### What to work on
Whenever the string "atanInv" turns up in a line below, that line should be copied.

### Available records
***
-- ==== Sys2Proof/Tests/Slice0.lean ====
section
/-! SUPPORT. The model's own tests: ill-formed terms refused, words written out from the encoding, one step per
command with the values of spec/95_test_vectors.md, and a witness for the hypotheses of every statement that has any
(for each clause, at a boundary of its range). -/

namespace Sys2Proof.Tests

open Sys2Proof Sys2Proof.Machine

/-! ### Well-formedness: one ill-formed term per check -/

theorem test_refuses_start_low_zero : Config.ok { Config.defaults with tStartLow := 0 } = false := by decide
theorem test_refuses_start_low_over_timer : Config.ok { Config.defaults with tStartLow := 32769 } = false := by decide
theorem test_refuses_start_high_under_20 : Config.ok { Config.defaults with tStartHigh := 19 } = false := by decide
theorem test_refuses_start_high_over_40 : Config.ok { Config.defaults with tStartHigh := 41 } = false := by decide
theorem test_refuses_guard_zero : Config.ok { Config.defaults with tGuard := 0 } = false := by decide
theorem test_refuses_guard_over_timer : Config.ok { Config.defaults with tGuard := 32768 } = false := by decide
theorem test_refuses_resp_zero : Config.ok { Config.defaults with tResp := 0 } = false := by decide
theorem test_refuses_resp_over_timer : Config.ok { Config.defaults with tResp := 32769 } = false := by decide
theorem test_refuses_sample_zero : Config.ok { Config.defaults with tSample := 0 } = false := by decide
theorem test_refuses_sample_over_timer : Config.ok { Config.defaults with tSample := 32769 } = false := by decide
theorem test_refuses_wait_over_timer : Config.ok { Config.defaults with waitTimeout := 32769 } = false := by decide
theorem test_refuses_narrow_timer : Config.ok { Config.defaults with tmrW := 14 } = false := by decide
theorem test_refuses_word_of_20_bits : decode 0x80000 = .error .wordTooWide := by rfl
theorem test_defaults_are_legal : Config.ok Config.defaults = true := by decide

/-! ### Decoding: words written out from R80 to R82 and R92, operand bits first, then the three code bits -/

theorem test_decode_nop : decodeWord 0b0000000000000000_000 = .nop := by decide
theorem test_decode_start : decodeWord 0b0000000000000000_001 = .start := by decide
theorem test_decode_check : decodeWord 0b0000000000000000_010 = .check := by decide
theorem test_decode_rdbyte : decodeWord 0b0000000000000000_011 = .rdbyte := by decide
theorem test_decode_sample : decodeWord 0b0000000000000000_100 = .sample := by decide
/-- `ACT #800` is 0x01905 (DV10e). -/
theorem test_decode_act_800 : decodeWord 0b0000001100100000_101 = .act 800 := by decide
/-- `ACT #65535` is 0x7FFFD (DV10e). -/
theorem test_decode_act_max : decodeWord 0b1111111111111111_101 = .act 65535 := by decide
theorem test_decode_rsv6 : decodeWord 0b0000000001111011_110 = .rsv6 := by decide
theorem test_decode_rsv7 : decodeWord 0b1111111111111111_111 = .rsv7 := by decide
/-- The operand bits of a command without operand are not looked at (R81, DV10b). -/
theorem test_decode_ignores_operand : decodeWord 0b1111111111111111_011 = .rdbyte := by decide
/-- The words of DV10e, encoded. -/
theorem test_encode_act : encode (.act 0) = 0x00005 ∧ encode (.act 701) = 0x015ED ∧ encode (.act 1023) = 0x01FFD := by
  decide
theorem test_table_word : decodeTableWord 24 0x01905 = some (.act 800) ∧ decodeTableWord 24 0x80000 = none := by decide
***
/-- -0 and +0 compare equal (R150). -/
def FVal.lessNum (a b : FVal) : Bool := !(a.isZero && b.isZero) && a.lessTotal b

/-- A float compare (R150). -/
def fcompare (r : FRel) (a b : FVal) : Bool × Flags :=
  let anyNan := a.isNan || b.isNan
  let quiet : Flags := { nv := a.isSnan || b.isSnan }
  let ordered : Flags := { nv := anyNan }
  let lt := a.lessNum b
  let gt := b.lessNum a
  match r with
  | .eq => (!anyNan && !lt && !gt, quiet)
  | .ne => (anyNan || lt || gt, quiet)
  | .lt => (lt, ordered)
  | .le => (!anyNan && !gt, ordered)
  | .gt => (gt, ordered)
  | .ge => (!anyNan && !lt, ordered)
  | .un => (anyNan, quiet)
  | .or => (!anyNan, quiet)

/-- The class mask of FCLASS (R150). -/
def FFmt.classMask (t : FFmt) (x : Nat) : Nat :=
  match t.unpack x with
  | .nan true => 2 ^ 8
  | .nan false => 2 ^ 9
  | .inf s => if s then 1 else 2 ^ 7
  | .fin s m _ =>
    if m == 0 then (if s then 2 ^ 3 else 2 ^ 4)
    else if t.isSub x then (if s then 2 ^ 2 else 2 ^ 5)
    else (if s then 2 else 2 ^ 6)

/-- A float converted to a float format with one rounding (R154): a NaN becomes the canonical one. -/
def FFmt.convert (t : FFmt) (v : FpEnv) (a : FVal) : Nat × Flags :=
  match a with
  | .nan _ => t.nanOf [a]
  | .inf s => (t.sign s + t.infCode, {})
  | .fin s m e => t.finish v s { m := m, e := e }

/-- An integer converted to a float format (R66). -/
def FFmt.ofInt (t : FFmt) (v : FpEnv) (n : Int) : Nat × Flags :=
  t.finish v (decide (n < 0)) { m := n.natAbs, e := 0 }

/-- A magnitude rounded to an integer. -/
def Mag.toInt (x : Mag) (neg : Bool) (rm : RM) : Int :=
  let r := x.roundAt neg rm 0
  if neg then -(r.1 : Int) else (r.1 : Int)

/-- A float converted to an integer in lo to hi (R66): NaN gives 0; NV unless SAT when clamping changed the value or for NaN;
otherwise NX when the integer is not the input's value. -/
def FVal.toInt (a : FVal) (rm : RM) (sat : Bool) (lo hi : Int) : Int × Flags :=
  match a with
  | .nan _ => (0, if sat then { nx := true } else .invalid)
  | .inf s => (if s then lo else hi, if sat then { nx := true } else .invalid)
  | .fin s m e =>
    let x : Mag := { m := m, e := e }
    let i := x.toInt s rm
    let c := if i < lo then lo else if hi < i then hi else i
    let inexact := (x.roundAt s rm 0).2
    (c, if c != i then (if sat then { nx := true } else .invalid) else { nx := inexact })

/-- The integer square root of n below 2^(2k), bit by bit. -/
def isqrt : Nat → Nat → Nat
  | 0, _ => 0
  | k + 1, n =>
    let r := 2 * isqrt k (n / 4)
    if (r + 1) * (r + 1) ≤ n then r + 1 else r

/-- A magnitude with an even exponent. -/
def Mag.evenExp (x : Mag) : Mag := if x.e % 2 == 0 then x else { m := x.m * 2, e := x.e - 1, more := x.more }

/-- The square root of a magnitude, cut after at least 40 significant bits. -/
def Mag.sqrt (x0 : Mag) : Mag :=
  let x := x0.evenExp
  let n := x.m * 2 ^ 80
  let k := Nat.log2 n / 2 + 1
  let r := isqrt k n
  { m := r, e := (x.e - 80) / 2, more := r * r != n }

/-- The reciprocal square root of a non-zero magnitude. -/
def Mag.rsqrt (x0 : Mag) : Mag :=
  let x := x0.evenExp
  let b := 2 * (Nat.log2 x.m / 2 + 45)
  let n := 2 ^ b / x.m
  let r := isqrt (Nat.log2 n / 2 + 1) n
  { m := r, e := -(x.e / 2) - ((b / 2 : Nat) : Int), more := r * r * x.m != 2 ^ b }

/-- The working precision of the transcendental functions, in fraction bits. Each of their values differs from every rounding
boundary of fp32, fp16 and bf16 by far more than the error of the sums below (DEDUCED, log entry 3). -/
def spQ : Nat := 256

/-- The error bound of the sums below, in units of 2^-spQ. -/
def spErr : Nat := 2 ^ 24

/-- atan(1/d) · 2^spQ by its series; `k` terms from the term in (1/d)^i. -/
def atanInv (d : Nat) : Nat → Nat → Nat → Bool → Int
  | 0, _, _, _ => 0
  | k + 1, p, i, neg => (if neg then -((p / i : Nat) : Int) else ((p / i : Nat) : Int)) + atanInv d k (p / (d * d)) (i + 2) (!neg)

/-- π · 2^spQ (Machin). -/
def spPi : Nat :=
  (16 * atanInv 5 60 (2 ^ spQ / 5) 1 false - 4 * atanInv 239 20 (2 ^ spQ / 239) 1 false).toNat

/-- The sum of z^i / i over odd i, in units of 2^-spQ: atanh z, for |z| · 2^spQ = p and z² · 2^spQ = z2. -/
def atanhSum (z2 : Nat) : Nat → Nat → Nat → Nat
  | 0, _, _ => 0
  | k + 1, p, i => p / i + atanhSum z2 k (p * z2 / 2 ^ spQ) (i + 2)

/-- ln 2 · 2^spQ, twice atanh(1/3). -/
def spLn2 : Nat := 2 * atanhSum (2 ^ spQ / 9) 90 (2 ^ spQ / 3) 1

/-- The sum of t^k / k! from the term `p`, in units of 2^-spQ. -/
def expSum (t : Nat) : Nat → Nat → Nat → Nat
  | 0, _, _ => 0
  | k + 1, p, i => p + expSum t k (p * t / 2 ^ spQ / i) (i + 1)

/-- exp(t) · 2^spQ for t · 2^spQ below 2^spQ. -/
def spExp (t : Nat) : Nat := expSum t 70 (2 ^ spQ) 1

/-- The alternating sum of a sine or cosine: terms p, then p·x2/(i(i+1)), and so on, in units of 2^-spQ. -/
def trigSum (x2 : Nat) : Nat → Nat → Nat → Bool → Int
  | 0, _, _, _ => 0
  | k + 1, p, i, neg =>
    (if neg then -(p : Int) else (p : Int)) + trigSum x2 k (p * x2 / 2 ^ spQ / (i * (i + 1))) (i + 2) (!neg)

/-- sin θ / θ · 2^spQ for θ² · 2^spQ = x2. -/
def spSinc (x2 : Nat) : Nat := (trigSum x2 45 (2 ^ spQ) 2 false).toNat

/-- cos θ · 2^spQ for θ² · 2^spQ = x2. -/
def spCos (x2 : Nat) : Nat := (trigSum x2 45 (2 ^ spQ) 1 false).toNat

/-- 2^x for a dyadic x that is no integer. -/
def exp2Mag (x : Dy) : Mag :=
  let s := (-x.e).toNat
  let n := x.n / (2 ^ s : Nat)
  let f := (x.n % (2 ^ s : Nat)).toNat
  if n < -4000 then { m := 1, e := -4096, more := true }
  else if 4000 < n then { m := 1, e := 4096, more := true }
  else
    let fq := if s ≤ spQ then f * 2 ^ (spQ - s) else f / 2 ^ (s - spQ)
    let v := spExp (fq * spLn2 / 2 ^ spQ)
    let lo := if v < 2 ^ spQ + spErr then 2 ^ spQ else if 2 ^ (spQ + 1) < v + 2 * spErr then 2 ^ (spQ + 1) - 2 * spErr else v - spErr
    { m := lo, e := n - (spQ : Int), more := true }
***
### Result of this task
def atanInv (d : Nat) : Nat → Nat → Nat → Bool → Int
  | k + 1, p, i, neg => (if neg then -((p / i : Nat) : Int) else ((p / i : Nat) : Int)) + atanInv d k (p / (d * d)) (i + 2) (!neg)
  (16 * atanInv 5 60 (2 ^ spQ / 5) 1 false - 4 * atanInv 239 20 (2 ^ spQ / 239) 1 false).toNat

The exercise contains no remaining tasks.